La Chine dispose de trois banques de politiques qui stimulent les investissements dans les infrastructures au pays et à l’étranger: les deux banques couvertes par l’enquête de l’Université de Boston et la Banque de développement agricole. Ils peuvent prêter à l’étranger à des conditions avantageuses, mais le plus souvent à des taux d’intérêt commerciaux proches.

Les prêts de la CDB et de la BEI ont totalisé 462 milliards de dollars entre 2008 et 2019 selon les données, qui seront publiées mardi – juste en dessous des 467 milliards de dollars prêtés par la Banque mondiale aux pays à revenu faible et intermédiaire au cours de la période.

Mais les normes de gouvernance médiocres souvent associées aux prêts chinois aux projets de la BRI ont contribué à une série de scandales et de plaintes de la part des pays débiteurs.

Dans un exemple récent, le Pakistan – l’un des principaux bénéficiaires des prêts de la BRI – a allégué que les entreprises chinoises avaient gonflé les coûts des projets d’électricité de plusieurs milliards de dollars; il cherche à renégocier les conditions de remboursement. Islamabad a accusé les compagnies d’électricité chinoises et locales de «mauvaises pratiques» et d’exagérer les coûts. Plusieurs projets de grande envergure en Malaisie se sont également embourbés dans la controverse.

Yu Jie, chercheur principal sur la Chine à Chatham House, le groupe de réflexion britannique, a déclaré que les entreprises publiques et les banques publiques transféraient leurs ressources vers des projets nationaux plutôt qu’à l’étranger.

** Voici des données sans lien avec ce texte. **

-- ==== Sys2Proof/Laws/Memory.lean ====
section
/-! SUPPORT. The shared operations over memory keep its canonical form, and so does the issue of a word whose effect does. -/

namespace Sys2Proof

open Machine

/-- What is noted of words about to be written changes nothing else. -/
theorem noteWrite_eq (s : State) (ks : List Nat) : ∃ p v, s.noteWrite ks = { s with past := p, views := v } := by
  unfold State.noteWrite
  induction ks generalizing s with
  | nil => exact ⟨_, _, rfl⟩
  | cons k ks ih =>
    rw [List.foldl_cons]
    obtain ⟨p, v, h⟩ := ih ((s.notePast k (s.rawWord k)).noteView k)
    exact ⟨p, v, h⟩
theorem noteUnitWrite_eq (s : State) (ks : List Nat) : ∃ p v, s.noteUnitWrite ks = { s with past := p, views := v } := by
  unfold State.noteUnitWrite
  induction ks generalizing s with
  | nil => exact ⟨_, _, rfl⟩
  | cons k ks ih =>
    rw [List.foldl_cons]
    obtain ⟨p, v, h⟩ := ih { s.notePast k (s.rawWord k) with
      views := (s.notePast k (s.rawWord k)).views.filter (fun e => paOf (4 * e.1) != paOf (4 * k)) }
    exact ⟨p, v, h⟩

/-- What touches neither the memory nor the sideband keeps their form. -/
theorem memoryOk_of_eq {s t : State} (hm : t.mem = s.mem) (hs : t.side = s.side) (h : MemoryOk s) : MemoryOk t := by
  unfold MemoryOk at *; rw [hm, hs]; exact h

/-- A fold of steps that keep a property keeps it. -/
theorem foldl_keeps {α β : Type} {P : α → Prop} {f : α → β → α} (h : ∀ s x, P s → P (f s x)) (l : List β) (s : α) (hs : P s) :
    P (l.foldl f s) := by
  induction l generalizing s with
  | nil => exact hs
  | cons x l ih => exact ih _ (h s x hs)

section
variable {s : State} (h : MemoryOk s)
include h

theorem MemoryOk.setCoreAt (n : Nat) (c : Core) : MemoryOk (s.setCoreAt n c) := memoryOk_of_eq rfl rfl h
theorem MemoryOk.setCore (c : Core) : MemoryOk (s.setCore c) := memoryOk_of_eq rfl rfl h
theorem MemoryOk.modCoreAt (n : Nat) (f : Core → Core) : MemoryOk (s.modCoreAt n f) := memoryOk_of_eq rfl rfl h
theorem MemoryOk.modEng (e : Engine) (f : Eng → Eng) : MemoryOk (s.modEng e f) := memoryOk_of_eq rfl rfl h
theorem MemoryOk.setDir (l : Nat) (d : Dir) : MemoryOk (s.setDir l d) := memoryOk_of_eq rfl rfl h
theorem MemoryOk.modDir (l : Nat) (f : Dir → Dir) : MemoryOk (s.modDir l f) := memoryOk_of_eq rfl rfl h
theorem MemoryOk.setQueue (n : Nat) (q : Queue) : MemoryOk (s.setQueue n q) := memoryOk_of_eq rfl rfl h
theorem MemoryOk.setDie (n : Nat) (d : Die) : MemoryOk (s.setDie n d) := memoryOk_of_eq (by simp) (by simp) h

theorem MemoryOk.recode (line : Nat) (tag : BitVec 4) (p : Bool) : MemoryOk (s.recode line tag p) := by
  unfold State.recode
  split <;> exact ⟨h.1, Laws.wf_set _ _ _ _ h.2⟩

theorem MemoryOk.withMem (m : Memory) (hm : Memory.wf m = true) : MemoryOk { s with mem := m } := ⟨hm, h.2⟩

theorem MemoryOk.logError (die : Nat) (r : ErrorRecord) : MemoryOk (s.logError die r) := by
  unfold State.logError
  dsimp only
  split
  · exact h.setDie _ _
  · exact h
theorem MemoryOk.noteWrite (ks : List Nat) : MemoryOk (s.noteWrite ks) := by
  obtain ⟨_, _, h'⟩ := noteWrite_eq s ks; rw [h']; exact h
theorem MemoryOk.noteUnitWrite (ks : List Nat) : MemoryOk (s.noteUnitWrite ks) := by
  obtain ⟨_, _, h'⟩ := noteUnitWrite_eq s ks; rw [h']; exact h
theorem MemoryOk.dropSaves (id : Nat) : MemoryOk (s.dropSaves id) := by
  unfold State.dropSaves
  split
  · exact h
  · exact h

/-- A controller's read of a line keeps memory's form. -/
theorem MemoryOk.readDecode (line : Nat) : MemoryOk (s.readDecode line) := by
  unfold State.readDecode
  split
  · exact h
  · dsimp only
    split
    · exact h
    · exact h
    · refine MemoryOk.logError ?_ _ _
      refine memoryOk_of_eq (s := s.correctLine line _ _) rfl rfl ?_
      unfold State.correctLine
      dsimp only
      split
      · exact MemoryOk.recode (h.withMem _ (Laws.Memory.wf_write _ _ _ h.1)) _ _ _
      · exact h.recode _ _ _
    · exact (h.recode _ _ _).logError _ _

theorem MemoryOk.writeLine (a : Nat) (bs : List Byte) (tag : BitVec 4) : MemoryOk (s.writeLine a bs tag) := by
  have h' : MemoryOk (if decide (64 ≤ bs.length) then s else s.readDecode (lineOf a)) := by
    split
    · exact h
    · exact h.readDecode _
  have h'' := h'.noteUnitWrite ((List.range ((a % 4 + bs.length + 3) / 4)).map (a / 4 + ·))
  exact (h''.withMem _ (Laws.Memory.wf_writeN _ _ _ h''.1)).recode _ _ _

theorem MemoryOk.putWords (line : Nat) (ws : List (Nat × Word32 × BitVec 4)) (tag : BitVec 4) :
    MemoryOk (s.putWords line ws tag) := by
  unfold State.putWords
  dsimp only
  split
  · exact h
  · have h' : MemoryOk (if (ws.length == 16 && ws.all (fun w => w.2.2 == 15)) then s else s.readDecode line) := by
      split
      · exact h
      · exact h.readDecode _
    have h'' := h'.noteWrite (ws.map (·.1))
    exact MemoryOk.recode (h''.withMem _ (foldl_keeps (P := fun m => Memory.wf m = true)
      (fun m w hm => Laws.Memory.wf_writeN m _ _ hm) _ _ h''.1)) _ _ _

theorem MemoryOk.recallWord (k : Nat) : MemoryOk (s.recallWord k) := by
  unfold State.recallWord
  split
  · exact ((h.putWords _ _ _).modCoreAt _ _).modDir _ _
  · exact h

theorem MemoryOk.invalidateCluster (cl line : Nat) (spare : Option Nat) : MemoryOk (s.invalidateCluster cl line spare) :=
  foldl_keeps (P := MemoryOk) (fun s n hs => by split <;> exact hs) _ _ h

theorem MemoryOk.dropCopies (line : Nat) : MemoryOk (s.dropCopies line) := by
  unfold State.dropCopies
  exact (foldl_keeps (P := MemoryOk) (fun s c hs => hs.invalidateCluster _ _ _) _ _ h).modDir _ _

theorem MemoryOk.recallNow (line : Nat) (words : BitVec 16) : MemoryOk (s.recallNow line words) := by
  unfold State.recallNow
  split
  · exact h
  · exact (foldl_keeps (P := MemoryOk) (fun s j hs => by split <;> first | exact hs | exact hs.recallWord _) _ _
      h).dropCopies _

theorem MemoryOk.applyLine (a : Nat) (bs : List Byte) (tag : BitVec 4) : MemoryOk (s.applyLine a bs tag) := by
  unfold State.applyLine
  exact foldl_keeps (P := MemoryOk) (fun s l hs => hs.dropCopies l) _ _
    ((foldl_keeps (P := MemoryOk) (fun s l hs => hs.recallNow l _) _ _ h).writeLine _ _ _)

theorem MemoryOk.writeNowLine (a : Nat) (bs : List Byte) (tag : BitVec 4) : MemoryOk (s.writeNowLine a bs tag) := by
  unfold State.writeNowLine
  split
  · exact h.applyLine _ _ _
  · exact memoryOk_of_eq rfl rfl h

omit h in
theorem MemoryOk.writeNow {s : State} (h : MemoryOk s) (a : Nat) (bs : List Byte) (tag : BitVec 4) (fuel : Nat) :
    MemoryOk (s.writeNow a bs tag fuel) := by
  induction fuel generalizing s a bs with
  | zero => exact h
  | succ n ih =>
    unfold State.writeNow
    split
    · exact h
    · exact ih (h.writeNowLine _ _ _) _ _

theorem MemoryOk.postEvent (q kind reason scope seq info : Nat) : MemoryOk (s.postEvent q kind reason scope seq info) := by
  unfold State.postEvent
  dsimp only
  split
  · exact h.setQueue _ _
  · split
    · exact h.setQueue _ _
    · exact (h.writeNow _ _ _ _).setQueue _ _

theorem MemoryOk.postTrapEvent (core : Nat) (a d : Bool) : MemoryOk (s.postTrapEvent core a d) := by
  unfold State.postTrapEvent
  dsimp only
  split
  · exact h
  · split
    · exact h
    · exact h.postEvent _ _ _ _ _ _

theorem MemoryOk.abandon (core : Nat) (d : Bool) : MemoryOk (s.abandon core d) := by
  unfold State.abandon
  refine foldl_keeps (P := MemoryOk) (fun s n hs => hs.modCoreAt _ _) _ _ ?_
  split
  · exact (h.postTrapEvent _ _ _).dropSaves _
  · exact h.postTrapEvent _ _ _

/-- TAKING A TRAP keeps memory's form. -/
theorem MemoryOk.takeTrap (e : Engine) (pc : Nat) (t : TrapInfo) : MemoryOk (s.takeTrap e pc t) := by
  unfold State.takeTrap
  split
  · split
    · exact (h.setCore _).abandon _ _
    · exact h.modEng _ _
  · dsimp only
    split
    · exact (h.setCore _).postTrapEvent _ _ _
    · exact h.setCore _

theorem MemoryOk.lateTrap (e : Engine) (b : Bool) (pc : Nat) (t : TrapInfo) : MemoryOk (s.lateTrap e b pc t) := by
  unfold State.lateTrap
  split
  · exact h.modEng _ _
  · exact h.takeTrap _ _ _

theorem MemoryOk.modCore (f : Core → Core) : MemoryOk (s.modCore f) := h.setCore _
theorem MemoryOk.teach (e : Engine) (g : Signal) : MemoryOk (s.teach e g) := by cases g <;> exact h
theorem MemoryOk.follow (e : Engine) (g : SigEntry) : MemoryOk (s.follow e g) := by
  unfold State.follow
  split
  · exact h
  · exact h.lateTrap _ _ _ _
  · exact h.modEng _ _
  · split
    · exact h.abandon _ _
    · exact h

omit h in
theorem MemoryOk.flushSigs {s : State} (h : MemoryOk s) (e : Engine) (gs : List SigEntry) : MemoryOk (s.flushSigs e gs) := by
  induction gs generalizing s with
  | nil => exact h.modEng _ _
  | cons g gs ih =>
    unfold State.flushSigs
    split
    · exact h.modEng _ _
    · split
      · exact h.modEng _ _
      · split
        · exact ih ((h.setCore _).teach _ _)
        · exact (((h.setCore _).teach _ _).modEng _ _).follow _ _
      · exact ((h.setCore _).modEng _ _).lateTrap _ _ _ _

theorem MemoryOk.signal (e : Engine) (id : Nat) (r : Bool) (pc : Nat) (g : Signal) : MemoryOk (s.signal e id r pc g) := by
  unfold State.signal
  split <;> exact h.flushSigs _ _

theorem MemoryOk.retire (e : Engine) (hd : Hdr) (pc : Nat) : MemoryOk (s.retire e hd pc) := (h.modEng _ _).signal _ _ _ _ _
theorem MemoryOk.retireThen (e : Engine) (hd : Hdr) (pc : Nat) (a : After) : MemoryOk (s.retireThen e hd pc a) := by
  have h' := h.modEng e Eng.advance
  unfold State.retireThen
  dsimp only
  split
  · exact (h'.flushSigs _ _).follow _ _
  · exact h'.flushSigs _ _
theorem MemoryOk.begin (e : Engine) (hd : Hdr) : MemoryOk (s.begin e hd) := by
  unfold State.begin; split
  · exact h
  · exact h.setCore _

end

/-- What a result of a word's effect must keep for the word to keep memory's form. -/
def Machine.Res.Keeps : Res → State → Prop
  | .done s, _ | .goto s _, _ | .resume s, _ | .pend s _, _ | .hold s, _ | .doneThen s _, _ | .stop s, _ => MemoryOk s
  | .stall f, s | .trap f _, s => MemoryOk (f s)

/-- THE ISSUE OF A WORD keeps memory's form where its effect does. -/
theorem MemoryOk.issue {s : State} (h : MemoryOk s) (e : Engine) (hd : Hdr) (n : Names) (b : Bool) (eff : State → Res)
    (he : ∀ t, MemoryOk t → (eff t).Keeps s) : MemoryOk (s.issue e hd n b eff) := by
  unfold State.issue
  dsimp only
  split
  · exact h.takeTrap _ _ _
  · split
    · exact h
    · split
      · exact h.takeTrap _ _ _
      · split
        · exact (h.begin _ _).retire _ _ _
        · split
          · exact h
          · have hk := he _ (h.begin e hd)
            revert hk
            generalize eff _ = r
            intro hk
            cases r with
            | done s2 => exact MemoryOk.retire hk _ _ _
            | goto s2 t => exact MemoryOk.signal (MemoryOk.modEng hk _ _) _ _ _ _ _
            | resume s2 => exact MemoryOk.signal hk _ _ _ _ _
            | pend s2 i => exact MemoryOk.signal (MemoryOk.modEng hk _ _) _ _ _ _ _
            | stall f => exact hk
            | hold s2 => exact MemoryOk.modEng hk _ _
            | trap f t => exact MemoryOk.takeTrap hk _ _ _
            | doneThen s2 a => exact MemoryOk.retireThen hk _ _ _ _
            | stop s2 => exact MemoryOk.signal (MemoryOk.modEng hk _ _) _ _ _ _ _

end Sys2Proof
end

Les politiques économiques de Pékin ont changé ces dernières années, passant de l’accent mis sur la croissance tirée par les exportations à l’investissement et à la consommation intérieurs.

«Il y aura des critères beaucoup plus stricts sur la viabilité commerciale des projets», a déclaré Mme Yu. «Dans le passé, il s’agissait davantage d’utiliser des ressources financières pour étendre l’influence politique de la Chine. Il s’agira désormais davantage de gains commerciaux. »

Elle a ajouté que la Chine faisait face à «d’énormes». . . atteinte à la réputation »de la BRI:« Sa nature expansive a alarmé le reste du monde et le gouvernement a été incapable de proposer un plan transparent et d’expliquer sa diplomatie de la dette. »

L’opinion publique en Chine est également un vent contraire pour les prêts à l’étranger, a-t-elle déclaré, alors que les décideurs et le public ont réalisé que la Chine devait investir davantage dans ses services de santé, qui avaient été testés par la pandémie de coronavirus.

Les prêts de la Chine ont été concentrés dans un nombre relativement restreint de pays, 10 bénéficiaires représentant 60% du total, selon la recherche de l’Université de Boston. Les prêts au Venezuela, principal bénéficiaire, ont représenté plus de 12,5%, suivis du Pakistan, de la Russie et de l’Angola.

Les projets financés concernaient principalement les transports et autres infrastructures, l’extraction minière et pétrolière, y compris les pipelines, ainsi que la production et le transport d’électricité.

Sur 858 prêts identifiés par les chercheurs de Boston, 124 étaient destinés à des projets dans des aires protégées au niveau national, 261 se trouvaient dans des habitats critiques et 133 sur des terres autochtones.